In her book, Ms Obama revealed that she hugged the Queen after they both confessed how painful their shoes were at the moment.

“You’re so tall,” Her Majesty reportedly told the 5-foot-11 Princeton graduate, before pointing down on her Jimmy Choo shoes and asking if it hurt her feet. When the Queen admitted her own shoes were painful, the women bursted out laughing.

When the Queen and Ms Obama met again, Her Majesty invited her to sit with her in the backseat of a Range Rover. “Did they give you some rules about this?” the Queen reportedly told her. “That’s rubbish. Sit wherever you want.”

Ms Obama won’t be running for public office.
The Harvard Law graduate has sparked a lot of inquiries of whether or not a career in politics is in her future. She electrified Americans with her powerful, eloquent speeches about “going high” when others “go low,” referring to Mr Trump’s notably racist presidential campaign.

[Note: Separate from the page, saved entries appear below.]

-- ==== Sys2Proof/Laws/Orders.lean ====
section
/-!
SUPPORT. What the order unit's shared operations do: the fields of a hearing word, accepted orders, records replaced, and the
start of the one entry of a circuit.
-/
namespace Sys2Proof.Machine

/-! ### Fields of a hearing word -/

theorem orderArg_eq (w : Word) : orderArg w = w.toNat / 16 % 64 := by simp [orderArg, field]
theorem orderCode_eq (w : Word) : orderCode w = w.toNat / 4096 := by
  have := w.isLt; simp [orderCode, field]; omega
theorem orderClass_eq (w : Word) (c : Cls) (h : c.val = w.toNat / 1024 % 4) : orderClass w = c := by
  apply Fin.ext; simp [orderClass, field, Fin.ofNat, h]
theorem orderRepeats_eq (w : Word) : orderRepeats w = Fin.ofNat 16 (w.toNat % 16) := by
  apply Fin.ext; simp [orderRepeats, field, Fin.ofNat]
/-- Validity of a plan as a start request sees it (R42). -/
theorem State.validLive_iff (s : State) (q : PlanNo) : s.plans.validLive q = true ↔ s.planUsable q := by
  unfold PlanTable.validLive State.planUsable; cases s.plans.live <;> simp

/-- An accepted order places its entry (R10). -/
theorem exec_of_accepts {s : State} {p w i k} (h : s.headIs p.val w = true) (ha : s.accepts p w i k) :
    exec i s = .next (s.taken.onExchange (Exchange.place p (orderClass w) k)) := by
  rcases ha with ⟨q, hq, hu, (⟨hc, rfl, rfl⟩ | ⟨hc, rfl, rfl⟩)⟩ | ⟨r, hr, hc, rfl, rfl⟩ | ⟨q, hq, hc, rfl, rfl⟩
  all_goals
    simp only [exec, execToneShared, execTonePrivate, execAnnounce, execCongestion, hearingWord]
    rw [orderCode_eq, if_pos hc, handOver_of_headIs h]
    simp only [State.onExchange, Exchange.orderTone, Exchange.orderAnnounce, Exchange.orderCongestion, orderArg_eq, orderRepeats_eq]
  · have hv := (State.validLive_iff s q).2 hu
    have hq' := q.isLt
    rw [← hq]
    simp [Nat.not_le.2 hq', State.exchange, hv]
  · have hv := (State.validLive_iff s q).2 hu
    have hq' := q.isLt
    rw [← hq]
    simp [Nat.not_le.2 hq', State.exchange, hv]
  · have hq' := r.isLt
    rw [← hr]
    simp [Nat.not_le.2 hq', State.exchange]
  · have hq' := q.isLt
    rw [← hq]
    simp [Nat.not_le.2 hq', State.exchange]

/-! ### The active entry -/

/-- Case analysis on a class. -/
theorem cls_cases {P : Cls → Prop} (h0 : P 0) (h1 : P 1) (h2 : P 2) (h3 : P 3) : ∀ c, P c := by
  intro c; match c with | 0 => exact h0 | 1 => exact h1 | 2 => exact h2 | 3 => exact h3

/-- Writing a class below the active one changes neither the active class nor its entry. -/
theorem activeClass_set_below {t : TreatmentSet} {c d : Cls} (x : Option Entry) (h : activeClass t = some d) (hc : c < d) :
    activeClass (t.set c x) = some d ∧ (t.set c x)[d] = t[d] := by
  have hne : c.val ≠ d.val := by have := Fin.lt_def.1 hc; omega
  constructor
  · unfold activeClass at h ⊢
    simp only [Vector.getElem_set]
    revert h hc hne
    revert c; revert d
    apply cls_cases <;> apply cls_cases <;> simp <;> (intros; split_ifs at * <;> simp_all)
  · exact Vector.getElem_set_ne _ _ hne

/-- Writing a class below the active one leaves the latched grade of a consistent record. -/
theorem Circuit.withSet_below {C : Circuit} {c d : Cls} (x : Option Entry) (hC : C.consistent = true) (h : activeClass C.set = some d) (hc : c < d) :
    C.withSet (C.set.set c x) = { C with set := C.set.set c x } := by
  obtain ⟨h1, h2⟩ := activeClass_set_below x h hc
  unfold Circuit.withSet activeEntry
  unfold Circuit.consistent activeEntry at hC
  rw [h] at hC
  rw [h1]
  simp only [Option.bind_some]
  simp at hC
  have := hC.2
  simp only [h2]
  have h2' : (C.set.set c x)[d] = C.set[d] := h2
  simp [this]

/-! ### Circuit records replaced -/

/-- Circuit `p` has record `c`, and its status word is marked. -/
def Exchange.showCircuit (p : Circ) (c : Circuit) (e : Exchange) : Exchange :=
  { e with orders := { e.orders with circuits := e.orders.circuits.set p c }
           wire := { e.wire with dirty := e.wire.dirty.put (.circuit p) true } }

@[simp] theorem Exchange.showCircuit_circuit (p c e) : (Exchange.showCircuit p c e).circuit p = c := by simp [Exchange.showCircuit, Exchange.circuit]
/-- A record replaced twice, once marked. -/
theorem Exchange.setCircuit_showCircuit (p c d e) : (Exchange.showCircuit p c e).setCircuit p d = Exchange.showCircuit p d e := by
  unfold Exchange.setCircuit
  dsimp only
  split <;> simp [Exchange.showCircuit, Exchange.mark, Wire.mark, DirtyMarks.put_put]
/-- A change that shows marks the status word (R26). -/
theorem Exchange.setCircuit_of_shown {p c e} (h : (e.circuit p).sameShown c = false) : Exchange.setCircuit p c e = Exchange.showCircuit p c e := by
  unfold Exchange.setCircuit; simp [h, Exchange.showCircuit, Exchange.mark, Wire.mark]
/-- A change that does not show marks nothing. -/
theorem Exchange.setCircuit_of_same {p c e} (h : (e.circuit p).sameShown c = true) : Exchange.setCircuit p c e = { e with orders := { e.orders with circuits := e.orders.circuits.set p c } } := by
  unfold Exchange.setCircuit; simp [h]
theorem Exchange.showCircuit_replaced (p c d e) : Exchange.showCircuit p d { e with orders := { e.orders with circuits := e.orders.circuits.set p c } } = Exchange.showCircuit p d e := by
  simp [Exchange.showCircuit]
theorem Exchange.circuit_replaced (p : Circ) (c : Circuit) (e : Exchange) : Exchange.circuit { e with orders := { e.orders with circuits := e.orders.circuits.set p c } } p = c := by
  simp [Exchange.circuit]

/-- A consistent record in QUIET has an empty set, no binding and no latched grade. -/
theorem Circuit.quiet_of_consistent {C : Circuit} (hC : C.consistent = true) (hq : C.state = .quiet) :
    C.set = Vector.replicate 4 none ∧ C.binding = .none ∧ C.latched = none := by
  unfold Circuit.consistent bindingFits at hC
  rw [hq] at hC
  simp at hC
  obtain ⟨⟨h1, h2⟩, h3⟩ := hC
  have : C.set = Vector.replicate 4 none := by
    unfold activeClass at h2
    apply Vector.ext
    intro i hi
    split_ifs at h2
    simp_all
    have : i = 0 ∨ i = 1 ∨ i = 2 ∨ i = 3 := by omega
    rcases this with rfl|rfl|rfl|rfl <;> assumption
  refine ⟨this, ?_, ?_⟩
  · cases hb : C.binding <;> simp_all
  · rw [h3]; unfold activeEntry; rw [h2]; rfl

/-! ### Starts on a circuit with one entry -/

theorem activeClass_single (c : Cls) (x : Entry) : activeClass ((Vector.replicate 4 none).set c (some x)) = some c := by
  revert c; apply cls_cases <;> simp [activeClass]

/-- The start of the only entry: bound, or completed with the set left empty (R16). -/
theorem Exchange.startActive_single (p : Circ) (c : Cls) (x : Entry) (e : Exchange) (h : (e.circuit p).set = (Vector.replicate 4 none).set c (some x)) :
   (∀ e', e.startEntry p c x = (true, e') → e.startActive p = e') ∧
   (∀ e', e.startEntry p c x = (false, e') → (e'.circuit p).set = Vector.replicate 4 none → e.startActive p = e'.enterQuiet p) := by
  unfold Exchange.startActive
  constructor
  · intro e' he
    revert c; apply cls_cases <;> (intro h he; simp [Exchange.startBelow, h, Fin.ofNat, he])
  · intro e' he h2
    revert c; apply cls_cases <;> (intro h he; simp [Exchange.startBelow, h, Fin.ofNat, he, h2])

/-- An order placed on a QUIET circuit starts its entry at once (R10, R11). -/
theorem Exchange.place_quiet (p : Circ) (c : Cls) (k : Treatment) (e : Exchange) (C : Circuit) (hp : e.circuit p = C) (hC : C.consistent = true) (hq : C.state = .quiet) :
   let x := C.newEntry k
   let D : Circuit := { C with set := (Vector.replicate 4 none).set c (some x), waited := 0, limit := .counting, latched := none }
   e.place p c k = (Exchange.showCircuit p D e).startActive p := by
  intro x D
  obtain ⟨h1, h2, h3⟩ := Circuit.quiet_of_consistent hC hq
  unfold Exchange.place Exchange.changeSet
  rw [hp]
  dsimp only
  have ha : activeClass C.set = none := by rw [h1]; simp [activeClass]
  have h4 : activeClass (C.set.set c (some (C.newEntry k))) = some c := by rw [h1]; exact activeClass_single c _
  rw [ha, h4]
  rw [if_neg (by simp)]
  unfold Exchange.release Exchange.leave
  rw [hp, h2]
  dsimp only
  rw [hp]
  unfold TreatmentSet.makeDormant
  simp only [reduceCtorEq, if_false, h4]
  have s1 : (e.circuit p).sameShown { C with binding := .none, waited := 0, limit := .counting } = true := by
    rw [hp]; simp [Circuit.sameShown, h2]
  rw [Exchange.setCircuit_of_same s1, Exchange.circuit_replaced]
  have s2 : ∀ d : Circuit, d.set = C.set.set c (some x) → (Exchange.circuit { e with orders := { e.orders with circuits := e.orders.circuits.set p { C with binding := .none, waited := 0, limit := .counting } } } p).sameShown d = false := by
    intro d hd
    rw [Exchange.circuit_replaced]
    simp only [Circuit.sameShown, hd]
    have : (C.set == C.set.set c (some x)) = false := by
      simp
      intro h
      have := congrArg (fun t : TreatmentSet => t[c]) h
      simp [h1] at this
    simp [this]
  rw [Exchange.setCircuit_of_shown (s2 _ rfl), Exchange.showCircuit_replaced]
  rw [hq]
  simp only [reduceCtorEq, if_false]
  unfold Exchange.proceed
  rw [Exchange.showCircuit_circuit]
  have h5 : (Circuit.withSet (C.set.set c (some (C.newEntry k))) { C with binding := .none, waited := 0, limit := .counting }) = D := by
    unfold Circuit.withSet activeEntry
    rw [h4]
    simp [D, x, h1, h2, Circuit.newEntry, hq]
  have : activeClass D.set = some c := activeClass_single c _
  have hh : ¬ (CircuitState.quiet.hears = true ∧ 1 ≤ (Exchange.showCircuit p D e).orders.gapSetting) := by simp [CircuitState.hears]
  rw [hq] at h5
  rw [h5, this, if_neg (by simp), if_neg hh]

end Sys2Proof.Machine
end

But in the epilogue of her memoir, Ms Obama made it clear: She has “no intention of running for office, ever.”

She believes she has found another method in resisting, or fighting for democracy.

“We all play a role in this democracy,” Ms Obama wrote. “We need to remember the power of every vote. I continue, too, to keep myself connected to a force that’s larger and more potent than any one election, or leader, or news story — and that’s optimism. For me, this is a form of faith, an antidote to fear.”